Выбрать главу

Я съехал и снял квартиру-студию с видом на парк Кембридж Коммон, разбитый на том самом месте, где Джордж Вашингтон принял командование Континентальной армией. Квартира была на втором этаже, очень солнечная и стильная. Моя кровать стояла в нише у окна, так что я мог читать лежа и наблюдать за сменой времен года: сначала яркие цвета осени, потом дожди и, наконец, снег. Место было просто идеальным. Именно здесь я решил начать настоящее сражение с самим собой. Но почти сразу же стал терпеть поражения. Я часто пропускал лекции и встречи с другими стипендиатами, потому что мне не хватало времени на работу над книгой. Но работа не шла. Я садился за компьютер и перечитывал рассказанные солдатами истории, и меня вновь охватывали так хорошо знакомые мне гнев и отчаяние. Их рассказы заставляли меня вспоминать собственный опыт, думать о своих поступках на войне. Я боролся с этими неприятными мыслями, ложась на пол возле камина, распивая виски и выкуривая одну сигарету за другой. Выдыхая сигаретный дым в каминную трубу, я вспоминал, как когда-то писал об одном мексиканском племени из штата Чиапас: они пили кока-колу, ложились на спину и рыгали, считая, что так молятся Богу. Но мой Бог, судя по всему, уже устал от моих молитв и историй.

Работе над книгой мешала не инерция или лень. Просто я столкнулся с необходимостью проанализировать те переживания, которые накопились за проведенные на войне годы. Сейчас я был в безопасности, обстановка располагала к тому, чтобы предаться размышлениям. И вот я оказался один на один со всеми проблемами, которые так долго не хотел признавать. Раньше я думал, что контролирую ситуацию. Но больше притворяться не получалось. Раздумья о прошлом, укоры совести мучили меня почти постоянно.
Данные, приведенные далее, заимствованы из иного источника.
-- ==== Sys2Proof/Certificates/Slice0/Obligations.lean ====
section
/-! DEFINITION. The statements about this model. Each statement's text in OBLIGATIONS.json says what it states; a command's
frame is the equalities beside its result here, and the frame statements at the end. `∃ u, exec c s = .next u.settle ∧ …` gives
the command's own effect u, after which `settle` lets the descriptors in progress go on, `cycleGo` ends a cycle of Sweeper whose last unit
has gone, and `watch` follows FAULT_N. -/

section Statements
open Sys2Proof Sys2Proof.Machine

/-- VSTBY good takes OFF to STANDBY and starts the STRAP phase; its loss takes STANDBY or DARK to OFF; a wake takes STANDBY
(hold clear) or DARK to WAKING, and while the Keep is busy the rail script waits (log entry 17) with ID_RESET LAST = 2 and
FAILED = 0. (R44, R61, R145, R350, log entry 17.) -/
def Obligations.PowerStateEntry : Prop :=
  (∀ s : State, s.pwr.st = .off → ∃ t, exec .vstbyGood s = .next t ∧ t.pwr.st = .standby ∧ t.pwr.fromOff = true ∧
    t.pwr.strapOn = true ∧ t.pwr.strapFromOff = true ∧ t.pwr.samp1 = none ∧ t.pwr.samp2 = none ∧ t.mport = {} ∧
    t.fw.tapUmber = .bypass) ∧
  (∀ s : State, s.pwr.st = .standby ∨ s.pwr.st = .dark → ∃ t, exec .vstbyLost s = .next t ∧ t.pwr.st = .off ∧
    t.pwr.strapOn = false ∧ t.pwr.strapPending = false) ∧
  (∀ s : State, s.pwr.st = .standby → s.mayWake = true → s.get Reg.SUP_PWR_HOLD = 0 →
    ∃ t, exec .wakeStart s = .next t ∧ t.pwr.st = .waking) ∧
  (∀ s : State, s.pwr.st = .dark → s.mayWake = true → ∃ t, exec .darkToWaking s = .next t ∧ t.pwr.st = .waking) ∧
  (∀ s : State, s.pwr.st = .dark → s.mayWake = true → s.keepBusy = true →
    ∃ t, exec .darkToWaking s = .next t ∧ t.pwr.scriptWait = some false ∧ t.get Reg.ID_RESET_LAST = 2 ∧
      t.get Reg.SUP_SCRIPT_FAILED = 0)

/-- RELOAD takes the record, and while the sequencer is idle its steps (that a running sequence keeps its steps is the model's
reading, log entry 18); a record gives the twelve SUP_LIM and SUP_CTL registers; DELAY and WAIT_PG steps end; a WAIT_PG timeout
drops every enable, latches the first failure with its side and channel and enters STANDBY with SCRIPT_FAIL; the reverse shutdown
drops the raised enables one by one; the C PLL locks, or its timeout ends the wake with the failure code, no enable raised, no
store, and DARK while VSTBY is good. (R42, R145, R146, R147, R149, R151, Table 1-5 (spec/01), log entry 18.) -/
def Obligations.RailScriptSteps : Prop :=
  (∀ (x : Sender) (s : State) (p : List Nat), s.reaches x 0x128 true = true → isH0 x = true → s.keepBusy = false →
    s.userRecord = some p → s.pwr.seq ≠ .idle →
    exec (.reload x) s = .next (s.loadRecord p).warnFollow) ∧
  (∀ (x : Sender) (s : State) (p : List Nat), s.reaches x 0x128 true = true → isH0 x = true → s.keepBusy = false →
    s.userRecord = some p → s.pwr.seq = .idle →
    exec (.reload x) s = .next (((s.loadRecord p).setSteps ((recordSteps p).map RawStep.step) true).freeFollow.warnFollow)) ∧
  (∀ (s : State) (p : List Nat) (c : Nat), c < 12 →
    (s.loadRecord p).reg (0x100 + c) = BitVec.ofNat 18 (p.getD (1 + c) 0 % 65536) ∧
    (s.loadRecord p).reg (0x110 + c) = BitVec.ofNat 18 (p.getD (13 + c) 0 % 8192 * 32)) ∧
  (∀ (s : State) (x : ScriptStep), s.pwr.scriptWait = none → s.curStep = some x → x.op = .delay → s.pwr.seq = .wake →
    exec .scriptDelayDone s = .next s.nextPos.wakeGo ∧ s.nextPos.pwr.pos = s.pwr.pos + 1) ∧
  (∀ (s : State) (x : ScriptStep), s.pwr.scriptWait = none → s.curStep = some x → x.op = .delay → s.pwr.seq = .shutdown →
    exec .scriptDelayDone s = .next s.nextPos.shutdownGo) ∧
  (∀ (s : State) (x : ScriptStep) (c : Nat), s.pwr.seq = .wake → s.pwr.scriptWait = none → s.curStep = some x →
    x.op = .waitPg c → bit (s.get Reg.SUP_OUT_OUT) c = false →
    ∃ t : State, exec .waitPgDone s = .next t.wakeGo ∧ t.pwr.pos = s.pwr.pos + 1 ∧
      t.pwr.gateArmed = s.pwr.gateArmed ||| BitVec.ofNat 12 (2 ^ c)) ∧
  (∀ (above : Bool) (s : State) (x : ScriptStep) (c : Nat), s.pwr.seq = .wake → s.pwr.scriptWait = none →
    s.curStep = some x → x.op = .waitPg c → c < 12 → s.get Reg.SUP_FIRST_SPILL_PENDING = 0 →
    ∃ u : State, exec (.waitPgTimeout above) s =
        .next ((((u.supEvent Reg.SUP_EVENT_SCRIPT_FAIL).put Reg.SUP_SCRIPT_FAILED 1).put Reg.SUP_SCRIPT_STEP s.pwr.pos).enterStandby true) ∧
      u.get Reg.SUP_EN_LEVEL = 0 ∧ u.get Reg.SUP_FIRST_VALID = 1 ∧ u.get Reg.SUP_FIRST_KIND = 1 ∧
      u.get Reg.SUP_FIRST_SIDE = b2n above ∧ u.get Reg.SUP_FIRST_CHANNEL = c) ∧
  (∀ (s : State) (g k : Nat) (gs : List Nat), s.pwr.seq = .reverse → s.pwr.raised = g :: k :: gs → k ≠ g → g < 8 →
    ∃ t, exec .shutdownDrop s = .next t ∧ t.get (Reg.SUP_EN_LEVEL.at g) = 0 ∧
      t.pwr.raised = (k :: gs).filter (fun x => decide (x ≠ g))) ∧
  (∀ s : State, s.pwr.st = .waking → s.pwr.railDone = true → s.pwr.cpllLocked = false →
    exec .cPllLock s = .next { s with pwr := { s.pwr with refin := true, cpllLocked := true } }) ∧
  (∀ s : State, s.pwr.st = .waking → s.pwr.railDone = true → s.pwr.cpllLocked = false →
    ∃ t, exec .pllLockTimeout s = .next t ∧ t.pwr.result = false ∧ t.pwr.progress = 6#3 ∧ t.store = none ∧
      t.get Reg.SUP_EN_LEVEL = 0 ∧ t.pwr.raised = [] ∧ t.pwr.seq = .idle ∧ (s.vstbyOk = true → t.pwr.st = .dark))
Мне везде мерещилось лицо Талеба Салема Нидала: оно мне снилось, его форму принимали пятна копоти на камине.

Кроме того, почти никто из ветеранов не соглашался со мной разговаривать. Мне уже казалось, что вся эта затея с книгой ни к чему не приведет. Написать не получалось толком ни строчки. Сначала я заставлял себя написать одну или две страницы, прежде чем сделать перерыв и покурить, потом — один или два абзаца, а потом и вовсе одно предложение. Через какое-то время я садился за компьютер, уже понимая, что поработать не удастся, и тянулся за бутылкой. Я говорил себе, что алкоголь поможет мне расслабиться и слова придут сами. Но они почти никогда не приходили. Я был в отчаянии. Попытался убедить себя, что это не посттравматический синдром, а проблемы с концентрацией внимания. Я знал, что в таких случаях часто прописывают аддералл и что студенты иногда незаконно покупают это лекарство, чтобы тратить меньше времени на сон и лучше концентрироваться. Набрался храбрости и попросил своего врача прописать мне этот препарат. Он согласился, хотя и неохотно.

Первый раз я принял две таблетки по 10 мг, как и полагалось по рецепту. У меня появилось чувство тревоги, зато я действительно смог сосредоточиться на работе. За пару дней написал больше, чем за несколько недель до этого. И решил, что нашел то, что нужно. Но когда действие лекарства прекращалось, я чувствовал огромную усталость. Аддералл вроде кокаина — слишком сильно стимулирует нервную систему. Я начал принимать сначала в два, потом в три раза больше таблеток, чем следовало. Садился за компьютер, писал несколько предложений, но чувство тревоги нарастало. Чтобы успокоиться, выпивал, после выпивки хотелось покурить. И вот я опять оказывался на полу, наблюдал, как сигаретный дым влетает в каминную трубу, и представлял, что он растворяется среди призраков Вашингтона и его солдат, готовящихся к наступлению на Бостон. После короткого искусственного подъема я снова не мог работать, даже с помощью таблеток.

Будучи не в состоянии писать, думать я все-таки мог, и мысли мои постоянно возвращались к Талебу Салему Нидалу. Снова и снова в голове прокручивались кадры снятого мною видео: безысходность на его лице, его голос. Я полностью погрузился в саморазрушение. Иногда я пытался рассказать другим о том, что сделал. Но мое отчаяние, настойчивость и неразборчивая пьяная речь делали эту и без того мрачную историю совсем невыносимой и никому не понятной. И я оставался один на один со своей совестью.